[[ THE DATA open ]]
/-- The rows of ADC, SBC, AND, ORA, EOR, BIT (R130, R173, R131, R164, R153, R136): record, cursor,
fault, texts and bytes.
The values are the spec's own: [from general knowledge, not in source] and 92 D6 and D8 to D14 (log entry 14). -/
def Obligations.ArithmeticAndLogicRows : Prop :=
  ∀ ll hh : Byte,
    RowHolds (.adcIzx61 ll) [ll]
      (rowRecord .ADC 0x61 .indexedIndirectX 6 (some (zeroExtended ll)) false (some [.A, .X]) (some [.A]) (some [.N, .V, .Z, .C]) false)
      (fun _ => "ADC ($".toList ++ hex2 ll ++ ",X)".toList) ∧
    RowHolds (.adcZp65 ll) [ll]
      (rowRecord .ADC 0x65 .zeropage 3 (some (zeroExtended ll)) false (some [.A]) (some [.A]) (some [.N, .V, .Z, .C]) false)
      (fun _ => "ADC $".toList ++ hex2 ll) ∧
    RowHolds (.adcImm69 ll) [ll]
      (rowRecord .ADC 0x69 .immediate 2 (some (zeroExtended ll)) false (some [.A]) (some [.A]) (some [.N, .V, .Z, .C]) false)
      (fun _ => "ADC #$".toList ++ hex2 ll) ∧
    RowHolds (.adcAbs6D ll hh) [ll, hh]
      (rowRecord .ADC 0x6D .absolute 4 (some (littleEndian ll hh)) false (some [.A]) (some [.A]) (some [.N, .V, .Z, .C]) false)
      (fun _ => "ADC $".toList ++ hex2 hh ++ hex2 ll) ∧
    RowHolds (.adcIzy71 ll) [ll]
      (rowRecord .ADC 0x71 (.indirectIndexedY true) 5 (some (zeroExtended ll)) true (some [.A, .Y]) (some [.A]) (some [.N, .V, .Z, .C]) false)
      (fun _ => "ADC ($".toList ++ hex2 ll ++ "),Y".toList) ∧
    RowHolds (.adcZpx75 ll) [ll]
      (rowRecord .ADC 0x75 .zeropageIndexedX 4 (some (zeroExtended ll)) false (some [.A, .X]) (some [.A]) (some [.N, .V, .Z, .C]) false)
      (fun _ => "ADC $".toList ++ hex2 ll ++ ",X".toList) ∧
    RowHolds (.adcAby79 ll hh) [ll, hh]
      (rowRecord .ADC 0x79 (.absoluteIndexedY true) 4 (some (littleEndian ll hh)) true (some [.A, .Y]) (some [.A]) (some [.N, .V, .Z, .C]) false)
      (fun _ => "ADC $".toList ++ hex2 hh ++ hex2 ll ++ ",Y".toList) ∧
    RowHolds (.adcAbx7D ll hh) [ll, hh]
      (rowRecord .ADC 0x7D (.absoluteIndexedX true) 4 (some (littleEndian ll hh)) true (some [.A, .X]) (some [.A]) (some [.N, .V, .Z, .C]) false)
      (fun _ => "ADC $".toList ++ hex2 hh ++ hex2 ll ++ ",X".toList) ∧
    RowHolds (.sbcIzxE1 ll) [ll]
      (rowRecord .SBC 0xE1 .indexedIndirectX 6 (some (zeroExtended ll)) false (some [.A, .X]) (some [.A]) (some [.N, .V, .Z, .C]) false)
      (fun _ => "SBC ($".toList ++ hex2 ll ++ ",X)".toList) ∧
    RowHolds (.sbcZpE5 ll) [ll]
      (rowRecord .SBC 0xE5 .zeropage 3 (some (zeroExtended ll)) false (some [.A]) (some [.A]) (some [.N, .V, .Z, .C]) false)
      (fun _ => "SBC $".toList ++ hex2 ll) ∧
    RowHolds (.sbcImmE9 ll) [ll]
      (rowRecord .SBC 0xE9 .immediate 2 (some (zeroExtended ll)) false (some [.A]) (some [.A]) (some [.N, .V, .Z, .C]) false)
      (fun _ => "SBC #$".toList ++ hex2 ll) ∧
    RowHolds (.sbcAbsED ll hh) [ll, hh]
      (rowRecord .SBC 0xED .absolute 4 (some (littleEndian ll hh)) false (some [.A]) (some [.A]) (some [.N, .V, .Z, .C]) false)
      (fun _ => "SBC $".toList ++ hex2 hh ++ hex2 ll) ∧
    RowHolds (.sbcIzyF1 ll) [ll]
      (rowRecord .SBC 0xF1 (.indirectIndexedY true) 5 (some (zeroExtended ll)) true (some [.A, .Y]) (some [.A]) (some [.N, .V, .Z, .C]) false)
      (fun _ => "SBC ($".toList ++ hex2 ll ++ "),Y".toList) ∧
    RowHolds (.sbcZpxF5 ll) [ll]
      (rowRecord .SBC 0xF5 .zeropageIndexedX 4 (some (zeroExtended ll)) false (some [.A, .X]) (some [.A]) (some [.N, .V, .Z, .C]) false)
      (fun _ => "SBC $".toList ++ hex2 ll ++ ",X".toList) ∧
    RowHolds (.sbcAbyF9 ll hh) [ll, hh]
      (rowRecord .SBC 0xF9 (.absoluteIndexedY true) 4 (some (littleEndian ll hh)) true (some [.A, .Y]) (some [.A]) (some [.N, .V, .Z, .C]) false)
      (fun _ => "SBC $".toList ++ hex2 hh ++ hex2 ll ++ ",Y".toList) ∧
    RowHolds (.sbcAbxFD ll hh) [ll, hh]
      (rowRecord .SBC 0xFD (.absoluteIndexedX true) 4 (some (littleEndian ll hh)) true (some [.A, .X]) (some [.A]) (some [.N, .V, .Z, .C]) false)
      (fun _ => "SBC $".toList ++ hex2 hh ++ hex2 ll ++ ",X".toList) ∧
    RowHolds (.andIzx21 ll) [ll]
      (rowRecord .AND 0x21 .indexedIndirectX 6 (some (zeroExtended ll)) false (some [.A, .X]) (some [.A]) (some [.N, .Z]) false)
      (fun _ => "AND ($".toList ++ hex2 ll ++ ",X)".toList) ∧
    RowHolds (.andZp25 ll) [ll]
      (rowRecord .AND 0x25 .zeropage 3 (some (zeroExtended ll)) false (some [.A]) (some [.A]) (some [.N, .Z]) false)
      (fun _ => "AND $".toList ++ hex2 ll) ∧
    RowHolds (.andImm29 ll) [ll]
      (rowRecord .AND 0x29 .immediate 2 (some (zeroExtended ll)) false (some [.A]) (some [.A]) (some [.N, .Z]) false)
      (fun _ => "AND #$".toList ++ hex2 ll) ∧
    RowHolds (.andAbs2D ll hh) [ll, hh]
      (rowRecord .AND 0x2D .absolute 4 (some (littleEndian ll hh)) false (some [.A]) (some [.A]) (some [.N, .Z]) false)
      (fun _ => "AND $".toList ++ hex2 hh ++ hex2 ll) ∧
    RowHolds (.andIzy31 ll) [ll]
      (rowRecord .AND 0x31 (.indirectIndexedY true) 5 (some (zeroExtended ll)) true (some [.A, .Y]) (some [.A]) (some [.N, .Z]) false)
      (fun _ => "AND ($".toList ++ hex2 ll ++ "),Y".toList) ∧
    RowHolds (.andZpx35 ll) [ll]
      (rowRecord .AND 0x35 .zeropageIndexedX 4 (some (zeroExtended ll)) false (some [.A, .X]) (some [.A]) (some [.N, .Z]) false)
      (fun _ => "AND $".toList ++ hex2 ll ++ ",X".toList) ∧
    RowHolds (.andAby39 ll hh) [ll, hh]
      (rowRecord .AND 0x39 (.absoluteIndexedY true) 4 (some (littleEndian ll hh)) true (some [.A, .Y]) (some [.A]) (some [.N, .Z]) false)
      (fun _ => "AND $".toList ++ hex2 hh ++ hex2 ll ++ ",Y".toList) ∧
    RowHolds (.andAbx3D ll hh) [ll, hh]
      (rowRecord .AND 0x3D (.absoluteIndexedX true) 4 (some (littleEndian ll hh)) true (some [.A, .X]) (some [.A]) (some [.N, .Z]) false)
      (fun _ => "AND $".toList ++ hex2 hh ++ hex2 ll ++ ",X".toList) ∧
    RowHolds (.oraIzx01 ll) [ll]
      (rowRecord .ORA 0x01 .indexedIndirectX 6 (some (zeroExtended ll)) false (some [.A, .X]) (some [.A]) (some [.N, .Z]) false)
      (fun _ => "ORA ($".toList ++ hex2 ll ++ ",X)".toList) ∧
    RowHolds (.oraZp05 ll) [ll]
      (rowRecord .ORA 0x05 .zeropage 3 (some (zeroExtended ll)) false (some [.A]) (some [.A]) (some [.N, .Z]) false)
      (fun _ => "ORA $".toList ++ hex2 ll) ∧
    RowHolds (.oraImm09 ll) [ll]
      (rowRecord .ORA 0x09 .immediate 2 (some (zeroExtended ll)) false (some [.A]) (some [.A]) (some [.N, .Z]) false)
      (fun _ => "ORA #$".toList ++ hex2 ll) ∧
    RowHolds (.oraAbs0D ll hh) [ll, hh]
      (rowRecord .ORA 0x0D .absolute 4 (some (littleEndian ll hh)) false (some [.A]) (some [.A]) (some [.N, .Z]) false)
      (fun _ => "ORA $".toList ++ hex2 hh ++ hex2 ll) ∧
    RowHolds (.oraIzy11 ll) [ll]
      (rowRecord .ORA 0x11 (.indirectIndexedY true) 5 (some (zeroExtended ll)) true (some [.A, .Y]) (some [.A]) (some [.N, .Z]) false)
      (fun _ => "ORA ($".toList ++ hex2 ll ++ "),Y".toList) ∧
    RowHolds (.oraZpx15 ll) [ll]
      (rowRecord .ORA 0x15 .zeropageIndexedX 4 (some (zeroExtended ll)) false (some [.A, .X]) (some [.A]) (some [.N, .Z]) false)
      (fun _ => "ORA $".toList ++ hex2 ll ++ ",X".toList) ∧
    RowHolds (.oraAby19 ll hh) [ll, hh]
      (rowRecord .ORA 0x19 (.absoluteIndexedY true) 4 (some (littleEndian ll hh)) true (some [.A, .Y]) (some [.A]) (some [.N, .Z]) false)
      (fun _ => "ORA $".toList ++ hex2 hh ++ hex2 ll ++ ",Y".toList) ∧
    RowHolds (.oraAbx1D ll hh) [ll, hh]
      (rowRecord .ORA 0x1D (.absoluteIndexedX true) 4 (some (littleEndian ll hh)) true (some [.A, .X]) (some [.A]) (some [.N, .Z]) false)
      (fun _ => "ORA $".toList ++ hex2 hh ++ hex2 ll ++ ",X".toList) ∧
    RowHolds (.eorIzx41 ll) [ll]
      (rowRecord .EOR 0x41 .indexedIndirectX 6 (some (zeroExtended ll)) false (some [.A, .X]) (some [.A]) (some [.N, .Z]) false)
      (fun _ => "EOR ($".toList ++ hex2 ll ++ ",X)".toList) ∧
    RowHolds (.eorZp45 ll) [ll]
      (rowRecord .EOR 0x45 .zeropage 3 (some (zeroExtended ll)) false (some [.A]) (some [.A]) (some [.N, .Z]) false)
      (fun _ => "EOR $".toList ++ hex2 ll) ∧
    RowHolds (.eorImm49 ll) [ll]
      (rowRecord .EOR 0x49 .immediate 2 (some (zeroExtended ll)) false (some [.A]) (some [.A]) (some [.N, .Z]) false)
      (fun _ => "EOR #$".toList ++ hex2 ll) ∧
    RowHolds (.eorAbs4D ll hh) [ll, hh]
      (rowRecord .EOR 0x4D .absolute 4 (some (littleEndian ll hh)) false (some [.A]) (some [.A]) (some [.N, .Z]) false)
      (fun _ => "EOR $".toList ++ hex2 hh ++ hex2 ll) ∧
    RowHolds (.eorIzy51 ll) [ll]
      (rowRecord .EOR 0x51 (.indirectIndexedY true) 5 (some (zeroExtended ll)) true (some [.A, .Y]) (some [.A]) (some [.N, .Z]) false)
      (fun _ => "EOR ($".toList ++ hex2 ll ++ "),Y".toList) ∧
    RowHolds (.eorZpx55 ll) [ll]
      (rowRecord .EOR 0x55 .zeropageIndexedX 4 (some (zeroExtended ll)) false (some [.A, .X]) (some [.A]) (some [.N, .Z]) false)
      (fun _ => "EOR $".toList ++ hex2 ll ++ ",X".toList) ∧
    RowHolds (.eorAby59 ll hh) [ll, hh]
      (rowRecord .EOR 0x59 (.absoluteIndexedY true) 4 (some (littleEndian ll hh)) true (some [.A, .Y]) (some [.A]) (some [.N, .Z]) false)
      (fun _ => "EOR $".toList ++ hex2 hh ++ hex2 ll ++ ",Y".toList) ∧
    RowHolds (.eorAbx5D ll hh) [ll, hh]
      (rowRecord .EOR 0x5D (.absoluteIndexedX true) 4 (some (littleEndian ll hh)) true (some [.A, .X]) (some [.A]) (some [.N, .Z]) false)
      (fun _ => "EOR $".toList ++ hex2 hh ++ hex2 ll ++ ",X".toList) ∧
    RowHolds (.bitZp24 ll) [ll]
      (rowRecord .BIT 0x24 .zeropage 3 (some (zeroExtended ll)) false (some [.A]) none (some [.N, .V, .Z]) false)
      (fun _ => "BIT $".toList ++ hex2 ll) ∧
    RowHolds (.bitAbs2C ll hh) [ll, hh]
      (rowRecord .BIT 0x2C .absolute 4 (some (littleEndian ll hh)) false (some [.A]) none (some [.N, .V, .Z]) false)
      (fun _ => "BIT $".toList ++ hex2 hh ++ hex2 ll)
[[ THE DATA closed ]]
**TASK TO CARRY OUT:**
Please reply with an exact copy of the lines above, starting at the first and ending at the line that holds "RowHolds (.adcIzx61 ll) [ll]".

**ANSWER FOR THIS EXERCISE:**
/-- The rows of ADC, SBC, AND, ORA, EOR, BIT (R130, R173, R131, R164, R153, R136): record, cursor,
fault, texts and bytes.
The values are the spec's own: [from general knowledge, not in source] and 92 D6 and D8 to D14 (log entry 14). -/
def Obligations.ArithmeticAndLogicRows : Prop :=
  ∀ ll hh : Byte,
    RowHolds (.adcIzx61 ll) [ll]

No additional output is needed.